Orderless feature aggregation with nonlinear encodings such as Fisher Vector representation had been shown to be effective with hand-crafted local image features in various image recognition tasks. The encoding captures higher-order statistics on a set of feature activations; however, the feature descriptors are not learned to optimize the end tasks. In this thesis, we present simple and effective encoding models called Bilinear Convolutional Neural Networks (B-CNNs) to capture the correlations between the activations of feature descriptors derived from CNNs. The models belong to the class of orderless texture representations, but unlike prior work, they can be trained in an end-to-end manner. The models outperformed the previous state-of-the-art on fine-grained and texture recognition.
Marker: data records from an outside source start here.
/-- A variable shift's word is a three-register word whose instruction names `rt` before `rs`. -/
theorem ofRdRtRs_encodeR (mk : RegIdx → RegIdx → RegIdx → Instr) (rd rt rs : RegIdx) (sa : Shamt) (fn : BitVec 6) :
    ofRdRtRs mk (encodeR (fieldOf rs) (fieldOf rt) (fieldOf rd) sa fn) = mk rd rt rs :=
  ofRdRsRt_encodeR (fun rd rs rt => mk rd rt rs) rd rs rt sa fn

theorem encodedBy_sll : EncodedBy 0xFFE0003F 0x00000000 (ofRdRtShamt .sll) :=
  encodedBy_row (m := .sll) (fun _ => rfl) fun | .sll .., _ => ofRdRtShamt_encodeR ..

theorem encodedBy_srl : EncodedBy 0xFFE0003F 0x00000002 (ofRdRtShamt .srl) :=
  encodedBy_row (m := .srl) (fun _ => rfl) fun | .srl .., _ => ofRdRtShamt_encodeR ..

theorem encodedBy_sra : EncodedBy 0xFFE0003F 0x00000003 (ofRdRtShamt .sra) :=
  encodedBy_row (m := .sra) (fun _ => rfl) fun | .sra .., _ => ofRdRtShamt_encodeR ..

theorem encodedBy_sllv : EncodedBy 0xFC0007FF 0x00000004 (ofRdRtRs .sllv) :=
  encodedBy_row (m := .sllv) (fun _ => rfl) fun | .sllv .., _ => ofRdRtRs_encodeR ..

theorem encodedBy_srlv : EncodedBy 0xFC0007FF 0x00000006 (ofRdRtRs .srlv) :=
  encodedBy_row (m := .srlv) (fun _ => rfl) fun | .srlv .., _ => ofRdRtRs_encodeR ..

theorem encodedBy_srav : EncodedBy 0xFC0007FF 0x00000007 (ofRdRtRs .srav) :=
  encodedBy_row (m := .srav) (fun _ => rfl) fun | .srav .., _ => ofRdRtRs_encodeR ..

/-! The values written (42_shifts.md R114 to R120) -/

theorem toNat_shiftLeft_eq_mul (v : Word) (n : Nat) : (v <<< n).toNat = v.toNat * 2 ^ n % 2 ^ 32 := by
  rw [BitVec.toNat_shiftLeft, Nat.shiftLeft_eq]

theorem toNat_ushiftRight_eq_div (v : Word) (n : Nat) : (v >>> n).toNat = v.toNat / 2 ^ n := by
  rw [BitVec.toNat_ushiftRight, Nat.shiftRight_eq_div_pow]

/-- Division by a positive power of two rounds toward minus infinity, as the arithmetic shift does. -/
theorem toInt_sshiftRight_eq_div (v : Word) (n : Nat) : (v.sshiftRight n).toInt = v.toInt / 2 ^ n := by
  rw [BitVec.toInt_sshiftRight, Int.shiftRight_eq_div_pow, Nat.cast_pow, Nat.cast_ofNat]

/-- A variable shift's amount is `x[rs]` modulo 32. -/
theorem toNat_shiftAmount (v : Word) : (shiftAmount v).toNat = v.toNat % 32 := BitVec.extractLsb'_toNat 0 5 v

/-- Settles O25: each commits its shift of `x[rt]` by `shamt`, read as a product or a quotient by the power of two. -/
theorem immediateShifts : Obligations.ImmediateShifts :=
  ⟨encodedBy_sll, encodedBy_srl, encodedBy_sra,
    fun rd rt sa s => ⟨_, s.reg rt <<< sa.toNat, rfl, State.writesRegister s rd _, toNat_shiftLeft_eq_mul ..⟩,
    fun rd rt sa s => ⟨_, s.reg rt >>> sa.toNat, rfl, State.writesRegister s rd _, toNat_ushiftRight_eq_div ..⟩,
    fun rd rt sa s => ⟨_, (s.reg rt).sshiftRight sa.toNat, rfl, State.writesRegister s rd _, toInt_sshiftRight_eq_div ..⟩⟩

/-- Settles O26: each commits its shift of `x[rt]` as O25's, the amount being `x[rs]` modulo 32. -/
theorem variableShifts : Obligations.VariableShifts := by
  refine ⟨encodedBy_sllv, encodedBy_srlv, encodedBy_srav,
    fun rd rt rs s => ⟨_, s.reg rt <<< (shiftAmount (s.reg rs)).toNat, rfl, State.writesRegister s rd _, ?_⟩,
    fun rd rt rs s => ⟨_, s.reg rt >>> (shiftAmount (s.reg rs)).toNat, rfl, State.writesRegister s rd _, ?_⟩,
    fun rd rt rs s => ⟨_, (s.reg rt).sshiftRight (shiftAmount (s.reg rs)).toNat, rfl, State.writesRegister s rd _, ?_⟩⟩
  · rw [toNat_shiftLeft_eq_mul, toNat_shiftAmount]
  · rw [toNat_ushiftRight_eq_div, toNat_shiftAmount]
  · rw [toInt_sshiftRight_eq_div, toNat_shiftAmount]

end Sys2Proof.Machine
end

section
/-! The statements of 43_load_store.md: the words of each load and store, the bytes a store leaves, the value a load commits, and
what a load reads after a store or beside the other extension. -/

namespace Sys2Proof.Machine

/-! The words of an instruction (30_encoding.md R69, R71) -/

theorem encodedBy_sb : EncodedBy 0xFC000000 0xA0000000 (ofRtRsImm .sb) :=
  encodedBy_row (m := .sb) (fun _ => rfl) fun | .sb .., _ => ofRtRsImm_encodeI ..

theorem encodedBy_sh : EncodedBy 0xFC000000 0xA4000000 (ofRtRsImm .sh) :=
  encodedBy_row (m := .sh) (fun _ => rfl) fun | .sh .., _ => ofRtRsImm_encodeI ..

theorem encodedBy_sw : EncodedBy 0xFC000000 0xAC000000 (ofRtRsImm .sw) :=
  encodedBy_row (m := .sw) (fun _ => rfl) fun | .sw .., _ => ofRtRsImm_encodeI ..

theorem encodedBy_lb : EncodedBy 0xFC000000 0x80000000 (ofRtRsImm .lb) :=
  encodedBy_row (m := .lb) (fun _ => rfl) fun | .lb .., _ => ofRtRsImm_encodeI ..

theorem encodedBy_lbu : EncodedBy 0xFC000000 0x90000000 (ofRtRsImm .lbu) :=
  encodedBy_row (m := .lbu) (fun _ => rfl) fun | .lbu .., _ => ofRtRsImm_encodeI ..

theorem encodedBy_lh : EncodedBy 0xFC000000 0x84000000 (ofRtRsImm .lh) :=
  encodedBy_row (m := .lh) (fun _ => rfl) fun | .lh .., _ => ofRtRsImm_encodeI ..

theorem encodedBy_lhu : EncodedBy 0xFC000000 0x94000000 (ofRtRsImm .lhu) :=
  encodedBy_row (m := .lhu) (fun _ => rfl) fun | .lhu .., _ => ofRtRsImm_encodeI ..

theorem encodedBy_lw : EncodedBy 0xFC000000 0x8C000000 (ofRtRsImm .lw) :=
  encodedBy_row (m := .lw) (fun _ => rfl) fun | .lw .., _ => ofRtRsImm_encodeI ..

/-! Stores (43_load_store.md R132 to R135) -/

section
variable {s t : State} {w : AccessWidth} {rt rd rs : RegIdx} {imm : Imm16}

/-- A store in bounds completes, and its low bytes in the byte order are all it leaves. -/
theorem State.store_storesBytes (rt : RegIdx) (hwf : s.mem.wf)
    (hb : (s.effectiveAddress rs imm).toNat + w.bytes ≤ s.config.memSize) :
    ∃ t, s.finish (s.store w rt rs imm) = .next t ∧
      StoresBytes s t (s.effectiveAddress rs imm).toNat (bytesOf s.config.byteOrder w.bytes (s.reg rt)) :=
  ⟨_, congrArg s.finish (State.store_inBounds rt hb), State.storesBytes hwf _ w _⟩

/-! Loads (43_load_store.md R131, R136 to R140) -/

theorem exec_lb (hb : (s.effectiveAddress rs imm).toNat + 1 ≤ s.config.memSize) : exec (.lb rt rs imm) s =
    .next (s.commit (.writes rt ((s.mem.read (s.effectiveAddress rs imm).toNat).signExtend 32))) := by
  rw [← signExtendFrom_byte, ← valueOf_byte]
  exact congrArg s.finish (State.load_inBounds _ rt hb)

theorem exec_lbu (hb : (s.effectiveAddress rs imm).toNat + 1 ≤ s.config.memSize) : exec (.lbu rt rs imm) s =
    .next (s.commit (.writes rt ((s.mem.read (s.effectiveAddress rs imm).toNat).setWidth 32))) := by
  rw [← zeroExtendFrom_byte, ← valueOf_byte]
  exact congrArg s.finish (State.load_inBounds _ rt hb)

theorem exec_lh (hb : (s.effectiveAddress rs imm).toNat + 2 ≤ s.config.memSize) : exec (.lh rt rs imm) s =
    .next (s.commit (.writes rt ((halfAt s (s.effectiveAddress rs imm).toNat).signExtend 32))) := by
  rw [← signExtendFrom_half, ← valueOf_half]
  exact congrArg s.finish (State.load_inBounds _ rt hb)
To understand these models, we visualize the convolutional filters and the classifiers for the fine-tuned networks. The visualization of the top-activating patches against the learned CNNs filters demonstrates that the models are able to capture highly localized attributes. At the classifier level, we visualize the invariance of these models by inverting the representations and output the preimages which reveal the properties captured by the models for a given category.

Finally, we study the techniques for rescaling the importance of individual features during aggregation to enhance the discriminative power of the representations. Spectral normalization scales the spectrum of the covariance matrix obtained after bilinear pooling and offers a significant improvement; however, the operation is not computationally efficient on modern GPUs. We present an iteration-based approximation of matrix square-root along with its gradients to speed up the computation and study its effect in fine-tuning with deep neural networks. Another approach using democratic aggregation achieves comparable improvement while the aggregation can be approximated in a low-dimensional embedding and thus the approach is friendly to aggregating higher-dimensional features. We demonstrate that the two approaches are closely related and we discuss the trade-off between the performance and the efficiency.

Advisor: Subhransu Maji